Acesso aberto (Open Access)
Mucopolysaccharidoses in northern Brazil: targeted mutation screening and urinary glycosaminoglycan excretion in patients undergoing enzyme replacement therapy
(2011) VIANA, Gustavo Monteiro; LIMA, Nathalia Oliveira de; CAVALEIRO, Rosely Maria dos Santos; ALVES, Erik Artur Cortinhas; SOUZA, Isabel Cristina Neves de; FEIO, Raimunda Helena; LEISTNER-SEGAL, Sandra; SCHWARTZ, Ida Vanessa Doederlein; GIUGLIANI, Roberto; SILVA, Luiz Carlos Santana da
Mucopolysaccharidoses (MPS) are rare lysosomal disorders caused by the deficiency of specific lysosomal enzymes responsible for glycosaminoglycan (GAG) degradation.
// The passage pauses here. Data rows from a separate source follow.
/-- A free slot, the lowest. -/
def State.freeSlot (s : State) : Option Nat :=
  (List.range 16).find? fun i => ! s.coll.colls.any fun x => x.slot = some i

/-- Whether a collective dispatched earlier waits for a slot or its share. -/
def State.earlierWaits (s : State) (c : Cmd) : Bool :=
  s.cmd.cmds.any fun d => d.phase = .waiting ∧ d.aux = [21] ∧ d.stamp < c.stamp

/-- This member's first steps once a collective has started. -/
def State.collBegin (s : State) (x : Coll) : State :=
  let s := (x.partials.filter fun k => x.rank = x.first k).foldl (fun s k => s.reduceChunk x k none) s
  let s := x.sources.foldl (fun s k => s.useData x k (x.own k)) s
  (s.collSettle x.id).wakeGathers

/-- A collective takes its slot and share, reads IN, and begins; an uncorrectable read of IN fails it (R317, R327). -/
def State.collTake (s : State) (env : Env) (c : Cmd) (x : Coll) (slot : Nat) : State :=
  match s.takeSaves c with
  | none =>
    let s := { s with
      tens := s.tens.map fun (t : Tensor) => { t with marks := t.marks.filter (· ≠ x.id) }
      coll := { s.coll with colls := s.coll.colls.filter fun y => y.id ≠ x.id } }
    s.finish c.id (Outcome.noSpace 0)
  | some s =>
    let input := match s.tensor (x.par 32 4) with
      | some t => tensorBytes t (s.operand c t).1 0 t.byteLen
      | none => []
    let x := { x with slot := some slot, share := collShare c, input := input }
    let x := { x with expect := x.awaits, toWrite := x.writesOut }
    let s := s.corrections env
    match s.envStop env c 0x010B with
    | some (s, _) => s.collFail x 0x010B true
    | none =>
      let s := (s.markOutputs c (s.outMarks c)).updColl x.id fun _ => x
      (s.updCmd c.id fun c => { c with phase := .waiting, aux := [22] }).collBegin x

/-- A collective starts when a slot and its share are free and none before it waits; else it waits (R317). -/
def State.collTry (s : State) (env : Env) (c : Cmd) : State :=
  match s.collOf c.id, s.freeSlot with
  | some x, some i =>
    if collShare c ≤ s.storeFree ∧ ! s.earlierWaits c then s.collTake env c x i else s.park c.id [21]
  | some _, none => s.park c.id [21]
  | none, _ => s

/-- The work of a collective from its dispatch (R314 to R317, R329). -/
def State.collective (s : State) (n opcode : Nat) (env : Env) : State :=
  s.work n opcode fun c s => match c.latch.extra with
    | [1, d] => s.finish c.id (Outcome.bad d)
    | [2] => s.finish c.id (Outcome.aborted 0x010A)
    | _ => s.collTry env c

/-! ### The commands -/

/-- ALL_REDUCE (R318): every member's OUT holds the reduction of every member's IN. -/
def execAllReduce (n : Nat) (env : Env) (s : State) : Host.Outcome State Fault Refusal := .next (s.collective n 0x0801 env)

/-- REDUCE_SCATTER (R318): rank k's OUT holds the reduction of shard k. -/
def execReduceScatter (n : Nat) (env : Env) (s : State) : Host.Outcome State Fault Refusal := .next (s.collective n 0x0802 env)

/-- ALL_GATHER (R320): every member's OUT holds every member's IN, by rank. -/
def execAllGather (n : Nat) (env : Env) (s : State) : Host.Outcome State Fault Refusal := .next (s.collective n 0x0803 env)

/-- BROADCAST (R320): every member's OUT holds ROOT's IN. -/
def execBroadcast (n : Nat) (env : Env) (s : State) : Host.Outcome State Fault Refusal := .next (s.collective n 0x0804 env)

/-- ALL_TO_ALL (R320): block k of OUT holds what rank k sent here. -/
def execAllToAll (n : Nat) (env : Env) (s : State) : Host.Outcome State Fault Refusal := .next (s.collective n 0x0805 env)

/-- PERMUTE (R321): OUT holds the IN of rank FROM. -/
def execPermute (n : Nat) (env : Env) (s : State) : Host.Outcome State Fault Refusal := .next (s.collective n 0x0806 env)

/-- COLLECTIVE_START (R317): a collective that waited takes a free slot and its share. -/
def execCollectiveStart (n : Nat) (env : Env) (s : State) : Host.Outcome State Fault Refusal :=
  .next (s.resumeCmd n fun c s => if c.aux = [21] then s.collTry env c else s)

/-! ### Chunks (R315, R321 to R323) -/

/-- The chunk an arriving message carries, as this member waits for it: a re-sent copy answers the chunk asked for
again. -/
def Coll.arriving (x : Coll) (phase : Nat) (k : ChunkKey) : Option ChunkKey :=
  if phase = 2 then x.asked.find? fun a => a.shard = k.shard ∧ a.chunk = k.chunk ∧ a.dest = k.dest
  else if x.asked.contains k then none
  else if x.expect.contains k ∨ (x.opcode = 0x0806 ∧ k.phase = 1 ∧ k.dest ≠ x.rank) then some k
  else none

/-- A chunk has passed its check: its sender is told, and it is reduced, written or forwarded. -/
def State.chunkPassed (s : State) (x : Coll) (k : ChunkKey) (d : List Byte) : State :=
  let s := s.updColl x.id fun y => { y with expect := y.expect.erase k, asked := y.asked.erase k }
  let s := s.collSend x.axis (x.prev k) (.checked x.axis x.seq k)
  let s := if k.phase = 0 then s.reduceChunk x k (some d) else s.useData x k d
  (s.collSettle x.id).wakeGathers

/-- A copy has failed its check: it is asked for again once, and a re-sent copy that fails ends the collective. -/
def State.chunkBad (s : State) (x : Coll) (phase : Nat) (k : ChunkKey) : State :=
  let s := s.addSat Reg.collEvents 63 48 1
  if phase = 2 then s.collFail x 0x0107 true
  else
    let s := s.addSat Reg.collEvents 47 32 1
    (s.updColl x.id fun y => { y with asked := y.asked ++ [k], reRequests := y.reRequests + 1 }).collSend x.axis
      (x.holder k) (.reRequest x.axis x.seq k)

/-- The last frame of a chunk of a collective arrives (R315, R321, R323). -/
def State.collChunkArrives (s : State) (dest : Nat) (m : List Byte) : State :=
  match s.collBySeq (fieldAt m 15 1) (fieldAt m 0 4) with
  | none => s
  | some x =>
    let phase := fieldAt m 14 1
    let k : ChunkKey := ⟨phase, fieldAt m 12 2, fieldAt m 8 4, if x.addressed then dest else 0⟩
    let n := fieldAt m 16 4
    let d := (m.drop 32).take n
    if fieldAt m 4 4 ≠ x.descCheck then s.collFail x 0x0106 true
    else if x.slot.isNone then s
    else if x.opcode = 0x0806 ∧ dest = x.rank ∧ k.shard ≠ x.par 54 2 then s.collFail x 0x0106 true
    else match x.arriving phase k with
    | none => s
    | some k =>
      if n ≠ x.len k ∨ d.length ≠ n then s
      else if crc64 d ≠ fieldAt m (32 + n) 8 then s.chunkBad x phase k
      else s.chunkPassed x k d

/-- CHUNK (R323): the last frame of a chunk message arrives, of a collective or of an UPDATE's edition (R217). -/
def execChunk (m : ChunkMsg) (s : State) : Host.Outcome State Fault Refusal :=
  .next (match m with
    | .coll dest b => s.collChunkArrives dest b
    | .edition cmd first skipped report b =>
      match s.cmdOf cmd with
      | some c => s.onImposition c fun s => s.editionPiece c first skipped report b
      | none => s)

/-- The report that a chunk this member sent has passed its check (R324). -/
def State.collChecked (s : State) (axis seq : Nat) (k : ChunkKey) : State :=
  match s.collBySeq axis seq with
  | none => s
  | some x => (s.updColl x.id fun y => { y with
      unchecked := y.unchecked.erase k
      retained := y.retained.filter fun r => r.1 ≠ k }).collSettle x.id

/-- The tensor that a retained copy of data or of a result lies in: the holder's OUT or its IN (Table 12.2). -/
def Coll.keeps (x : Coll) : Nat := if x.opcode = 0x0801 ∨ x.opcode = 0x0802 then x.par 36 4 else x.par 32 4

/-- The retained copy of a chunk, when this member holds it (Table 12.2): of a WEIGHT, of the edition that the collective
read. -/
def State.retainedCopy (s : State) (x : Coll) (k : ChunkKey) : Option (List Byte) :=
  if k.phase = 0 then (x.retained.find? fun r => r.1 = k).map (·.2)
  else if x.origin k ≠ x.rank then none
  else if x.opcode = 0x0801 ∨ x.opcode = 0x0802 then
    if x.toWrite.contains k then none
    else (s.declared x.keeps).map fun t => tensorBytes t t.data (x.outOffset k) (x.len k)
  else match s.declared x.keeps with
    | some t => if t.role = 1 then some (x.own k) else some (tensorBytes t t.data (x.inOffset k) (x.len k))
    | none => some (x.own k)

/-- An uncorrectable granule on the pages that a retained copy lies on, or an uncorrectable word that the surroundings report
of a core's memory while the holder reads it: the read is dealt with as its place asks (R92, R275). -/
def State.retainedStop (s : State) (env : Env) (x : Coll) (k : ChunkKey) : Option State :=
  let pages := if k.phase = 0 then [] else ((s.declared x.keeps).map (·.pages)).getD []
  let g := (s.mem.poison ++ (s.mem.flaws.filter fun w => decide (regionOf w = Region.hbm)).map fun w => w / 64).find? fun g =>
    pages.contains (g / 64)
  match env.sramBad, g with
  | some o, _ => some (s.stopEffect (.word (wordStart (0x100000000000 + o % 2 ^ 32))))
  | none, some g => some (s.stopEffect (.granule g))
  | none, none => none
Enzyme Replacement Therapy (ERT) has been shown to reduce accumulation and urinary excretion of GAG, and to improve some of the patients' clinical signs. We studied biochemical and molecular characteristics of nine MPS patients (two MPS I, four MPS II and three MPS VI) undergoing ERT in northern Brazil. The responsiveness of ERT was evaluated through urinary GAG excretion measurements. Patients were screened for eight common MPS mutations, using PCR, restriction enzyme tests and direct sequencing. Two MPS I patients had the previously reported mutation p.P533R. In the MPS II patients, mutation analysis identified the mutation p.R468W, and in the MPS VI patients, polymorphisms p.V358M and p.V376M were also found. After 48 weeks of ERT, biochemical analysis showed a significantly decreased total urinary GAG excretion in patients with MPS I (p < 0.01) and MPS VI (p < 0.01). Our findings demonstrate the effect of ERT on urinary GAG excretion and suggest the adoption of a screening strategy for genotyping MPS patients living far from the main reference centers.